(Collected data)
=-=-=

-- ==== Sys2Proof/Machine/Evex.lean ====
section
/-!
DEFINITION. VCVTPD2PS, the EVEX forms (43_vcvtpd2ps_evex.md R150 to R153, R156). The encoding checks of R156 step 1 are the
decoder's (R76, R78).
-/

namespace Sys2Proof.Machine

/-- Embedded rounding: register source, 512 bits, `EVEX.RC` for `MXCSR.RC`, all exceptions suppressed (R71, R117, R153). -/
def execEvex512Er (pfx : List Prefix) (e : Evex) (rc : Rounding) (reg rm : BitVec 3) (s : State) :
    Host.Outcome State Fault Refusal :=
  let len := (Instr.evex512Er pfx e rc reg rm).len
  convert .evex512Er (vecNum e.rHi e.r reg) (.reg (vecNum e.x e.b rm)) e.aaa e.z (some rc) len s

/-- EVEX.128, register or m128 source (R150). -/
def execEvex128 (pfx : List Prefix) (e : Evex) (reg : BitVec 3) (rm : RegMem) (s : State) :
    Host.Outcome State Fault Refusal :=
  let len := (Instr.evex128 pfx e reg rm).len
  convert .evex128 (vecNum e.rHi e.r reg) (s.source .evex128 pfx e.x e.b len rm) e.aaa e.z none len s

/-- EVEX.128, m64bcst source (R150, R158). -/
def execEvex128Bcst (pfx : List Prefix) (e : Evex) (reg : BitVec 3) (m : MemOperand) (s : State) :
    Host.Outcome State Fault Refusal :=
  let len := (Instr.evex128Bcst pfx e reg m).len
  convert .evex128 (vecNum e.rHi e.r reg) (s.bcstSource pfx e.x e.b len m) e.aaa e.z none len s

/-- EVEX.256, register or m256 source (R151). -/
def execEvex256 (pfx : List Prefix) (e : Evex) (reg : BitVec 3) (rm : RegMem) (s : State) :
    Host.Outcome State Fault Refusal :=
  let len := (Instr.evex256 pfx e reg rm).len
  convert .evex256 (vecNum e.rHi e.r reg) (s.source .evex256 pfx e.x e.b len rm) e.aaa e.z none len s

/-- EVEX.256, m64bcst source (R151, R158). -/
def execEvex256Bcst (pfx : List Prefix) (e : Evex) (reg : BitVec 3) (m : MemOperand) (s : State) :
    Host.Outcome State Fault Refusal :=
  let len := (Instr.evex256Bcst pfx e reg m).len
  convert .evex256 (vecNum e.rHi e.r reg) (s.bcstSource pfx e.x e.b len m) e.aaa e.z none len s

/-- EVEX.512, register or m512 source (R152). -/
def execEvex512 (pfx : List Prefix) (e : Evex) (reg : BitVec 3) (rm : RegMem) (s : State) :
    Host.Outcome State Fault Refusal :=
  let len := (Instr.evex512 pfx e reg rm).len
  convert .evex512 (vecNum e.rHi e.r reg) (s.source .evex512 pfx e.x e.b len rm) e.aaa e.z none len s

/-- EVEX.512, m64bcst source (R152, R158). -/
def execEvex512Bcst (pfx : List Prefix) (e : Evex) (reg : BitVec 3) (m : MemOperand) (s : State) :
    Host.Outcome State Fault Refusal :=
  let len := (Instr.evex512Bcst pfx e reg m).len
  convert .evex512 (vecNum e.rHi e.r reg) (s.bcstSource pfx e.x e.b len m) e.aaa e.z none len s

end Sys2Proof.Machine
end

=-=-=

Search the data for "convert". Copy each line that has it.

■ **Result**
  convert .evex512Er (vecNum e.rHi e.r reg) (.reg (vecNum e.x e.b rm)) e.aaa e.z (some rc) len s
  convert .evex128 (vecNum e.rHi e.r reg) (s.source .evex128 pfx e.x e.b len rm) e.aaa e.z none len s
  convert .evex128 (vecNum e.rHi e.r reg) (s.bcstSource pfx e.x e.b len m) e.aaa e.z none len s
  convert .evex256 (vecNum e.rHi e.r reg) (s.source .evex256 pfx e.x e.b len rm) e.aaa e.z none len s
  convert .evex256 (vecNum e.rHi e.r reg) (s.bcstSource pfx e.x e.b len m) e.aaa e.z none len s
  convert .evex512 (vecNum e.rHi e.r reg) (s.source .evex512 pfx e.x e.b len rm) e.aaa e.z none len s
  convert .evex512 (vecNum e.rHi e.r reg) (s.bcstSource pfx e.x e.b len m) e.aaa e.z none len s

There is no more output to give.